I think a lot of what drives video game companies to release old versions of their game is chalked up to nostalgia when the more obvious and abundant force is the power of a second draft. Runescape classic was ahead of its time as a MUD game displayed visually, and what followed as Runescape 2 was a rather harsh step away from its predecessor. Items that were created en mass via duplication bugs entered into the game economy, stats were transferred over from older accounts, and what was left wasn’t really a fresh start into a new world, but rather a continued journey that inherited many of the flaws from the previous one by virtue of not starting players off with fresh accounts. This is also true for the rather slow and painful push into Runescape 3, which today has so many flaws mixed in with the good that the game deserves an article all for itself just on the tedious nature of trying to define it.

Classic WoW took the approach of “sharding” a method of layering players on the same servers into a sort of sub-server so that high-prioritized areas early on into the game’s lifespan weren’t overrun with questers all trying to do the same XP grab.

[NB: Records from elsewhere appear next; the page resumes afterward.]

-- ==== Sys2Proof/Laws/State.lean ====
section
/-! SUPPORT. One lemma for each field of the state and each update: what the update leaves there. -/

namespace Sys2Proof.Machine

/-! ### State.setV -/

@[simp] theorem State.setV_cfg (s : State) (x : Nibble) (b : Byte) : (s.setV x b).cfg = s.cfg := rfl
@[simp] theorem State.setV_v (s : State) (x : Nibble) (b : Byte) : (s.setV x b).v = s.v.set x.toNat b x.isLt := rfl
@[simp] theorem State.setV_i (s : State) (x : Nibble) (b : Byte) : (s.setV x b).i = s.i := rfl
@[simp] theorem State.setV_pc (s : State) (x : Nibble) (b : Byte) : (s.setV x b).pc = s.pc := rfl
@[simp] theorem State.setV_stack (s : State) (x : Nibble) (b : Byte) : (s.setV x b).stack = s.stack := rfl
@[simp] theorem State.setV_dt (s : State) (x : Nibble) (b : Byte) : (s.setV x b).dt = s.dt := rfl
@[simp] theorem State.setV_st (s : State) (x : Nibble) (b : Byte) : (s.setV x b).st = s.st := rfl
@[simp] theorem State.setV_disp (s : State) (x : Nibble) (b : Byte) : (s.setV x b).disp = s.disp := rfl
@[simp] theorem State.setV_dirty (s : State) (x : Nibble) (b : Byte) : (s.setV x b).dirty = s.dirty := rfl
@[simp] theorem State.setV_tone (s : State) (x : Nibble) (b : Byte) : (s.setV x b).tone = s.tone := rfl
@[simp] theorem State.setV_mem (s : State) (x : Nibble) (b : Byte) : (s.setV x b).mem = s.mem := rfl
@[simp] theorem State.setV_halt (s : State) (x : Nibble) (b : Byte) : (s.setV x b).halt = s.halt := rfl
@[simp] theorem State.setV_clock (s : State) (x : Nibble) (b : Byte) : (s.setV x b).clock = s.clock := rfl
@[simp] theorem State.setV_sample (s : State) (x : Nibble) (b : Byte) : (s.setV x b).sample = s.sample := rfl
@[simp] theorem State.setV_pending (s : State) (x : Nibble) (b : Byte) : (s.setV x b).pending = s.pending := rfl
@[simp] theorem State.setV_draws (s : State) (x : Nibble) (b : Byte) : (s.setV x b).draws = s.draws := rfl
@[simp] theorem State.setV_outputs (s : State) (x : Nibble) (b : Byte) : (s.setV x b).outputs = s.outputs := rfl
@[simp] theorem State.setV_readByte (s : State) (x : Nibble) (b : Byte) (k : Nat) : (s.setV x b).readByte k = s.readByte k := rfl
@[simp] theorem State.setV_inputs (s : State) (x : Nibble) (b : Byte) : (s.setV x b).inputs = s.inputs := rfl

/-! ### State.setI -/

@[simp] theorem State.setI_cfg (s : State) (a : Addr) : (s.setI a).cfg = s.cfg := rfl
@[simp] theorem State.setI_v (s : State) (a : Addr) : (s.setI a).v = s.v := rfl
@[simp] theorem State.setI_i (s : State) (a : Addr) : (s.setI a).i = a := rfl
@[simp] theorem State.setI_pc (s : State) (a : Addr) : (s.setI a).pc = s.pc := rfl
@[simp] theorem State.setI_stack (s : State) (a : Addr) : (s.setI a).stack = s.stack := rfl
@[simp] theorem State.setI_dt (s : State) (a : Addr) : (s.setI a).dt = s.dt := rfl
@[simp] theorem State.setI_st (s : State) (a : Addr) : (s.setI a).st = s.st := rfl
@[simp] theorem State.setI_disp (s : State) (a : Addr) : (s.setI a).disp = s.disp := rfl
@[simp] theorem State.setI_dirty (s : State) (a : Addr) : (s.setI a).dirty = s.dirty := rfl
@[simp] theorem State.setI_tone (s : State) (a : Addr) : (s.setI a).tone = s.tone := rfl
@[simp] theorem State.setI_mem (s : State) (a : Addr) : (s.setI a).mem = s.mem := rfl
@[simp] theorem State.setI_halt (s : State) (a : Addr) : (s.setI a).halt = s.halt := rfl
@[simp] theorem State.setI_clock (s : State) (a : Addr) : (s.setI a).clock = s.clock := rfl
@[simp] theorem State.setI_sample (s : State) (a : Addr) : (s.setI a).sample = s.sample := rfl
@[simp] theorem State.setI_pending (s : State) (a : Addr) : (s.setI a).pending = s.pending := rfl
@[simp] theorem State.setI_draws (s : State) (a : Addr) : (s.setI a).draws = s.draws := rfl
@[simp] theorem State.setI_outputs (s : State) (a : Addr) : (s.setI a).outputs = s.outputs := rfl
@[simp] theorem State.setI_getV (s : State) (a : Addr) (y : Nibble) : (s.setI a).getV y = s.getV y := rfl
@[simp] theorem State.setI_readByte (s : State) (a : Addr) (k : Nat) : (s.setI a).readByte k = s.readByte k := rfl
@[simp] theorem State.setI_inputs (s : State) (a : Addr) : (s.setI a).inputs = s.inputs := rfl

It didn’t work perfectly, but it did help the players complete their early game in a timely manner, and that serves as an example of developers reworking a system retroactively to better create an experience that’s enjoyable.

Image via Jagex

The Oldschool Runescape team (which is a re-released version of Runescape 2) started every account fresh, took a democratic methodology to game updates, and outright locked content (such as the construction skill) before ensuring that it was ready for player use without incident (not naming names, but I’m sure nobody wanted to be the victim of another Fally Massacre). Despite being riddled with bots, the early game experience was truly something to behold. Players mining essence for gold, players spamming colored and animated trade messages in the Varrock bank, people struggling to find half decent gear once they hit 40 defence, the whole kazoo. It was awesome.

And like all awesome things, it came to an end. Today, OSRS spends its time pushing the envelope for what players can expect as an experience all the way to max stats. New quests, new game modes, new mini-games, new everything. In addition, the OSRS dev team spends a great deal of its energy theorizing ways to create a healthy sense of longevity in the economy. Item sinks, gold sinks, and that sort of thing. In short, the game is doing well, even though it has its fair share of problems, and even though it’s far different from how it was upon release.

And that leads me back to Runescape 3. Where the OSRS dev team had the foresight to prioritize longevity in their game design, the Runescape 3 team absolutely did not. RS3 devs created the invention skill, which used old, mostly useless items in large quantities as a training method. This brought the price of these items up in very successful fashion and that, ladies and gents, is where the compliments from me will stop.

Image via Jagex

RS3 suffers from “content bloat”. A sickness that appears in games where the developers fail in thinking ahead on how space is used in their game and, after enough time, end up with a world more akin to a carnival with rides packed together than a natural, seamless space that might exist in reality (or, at least, in the game’s reality.)

Take a walk through RS3 for 5 minutes and you’ll find all kinds of distractions that are at odds with one another. Lore building NPCs that are smashed right next to a bank that’s awkwardly place on the side of a mountain that plays host to a teleport pad that’s placed not 10 seconds away from another teleport pad that’s next to yet another bank which hosts a dock to yee-old-dungeoneering training. This is just one part of the map. In other parts, you’ll find old training methods that are now useless, but take up a good 15% of an area’s mass next to three other large eyesores that no one uses. This is a result of the content bloat: RS3 devs added one of these four things at one point by itself, and that was fine. They then added another thing, and another, and at some point or another they realized that they added so many things that now the map wasn’t a natural looking town or swamp, but just a collection of game-like awkward and unattractive baffoonaries.

And this leads me to my desire; a Runescape 4. Clean up the world, update the training methods for a sense of consistent viability, make old combat equipment useful at specific content, make top tier combat equipment worse at specific content, reset the economy, reset the stats, let ironmen dungeoneer together, release group ironman mode, and change the name of the game from Runescape 4 to Geilinor. Add more item sinks, gold sinks, lower the rate at which resources enter the game, and make it so that non-ironmen players have real reasons to train every skill beyond simple quest requirements.

That’s maybe 3-4 years of work, shouldn’t be too hard.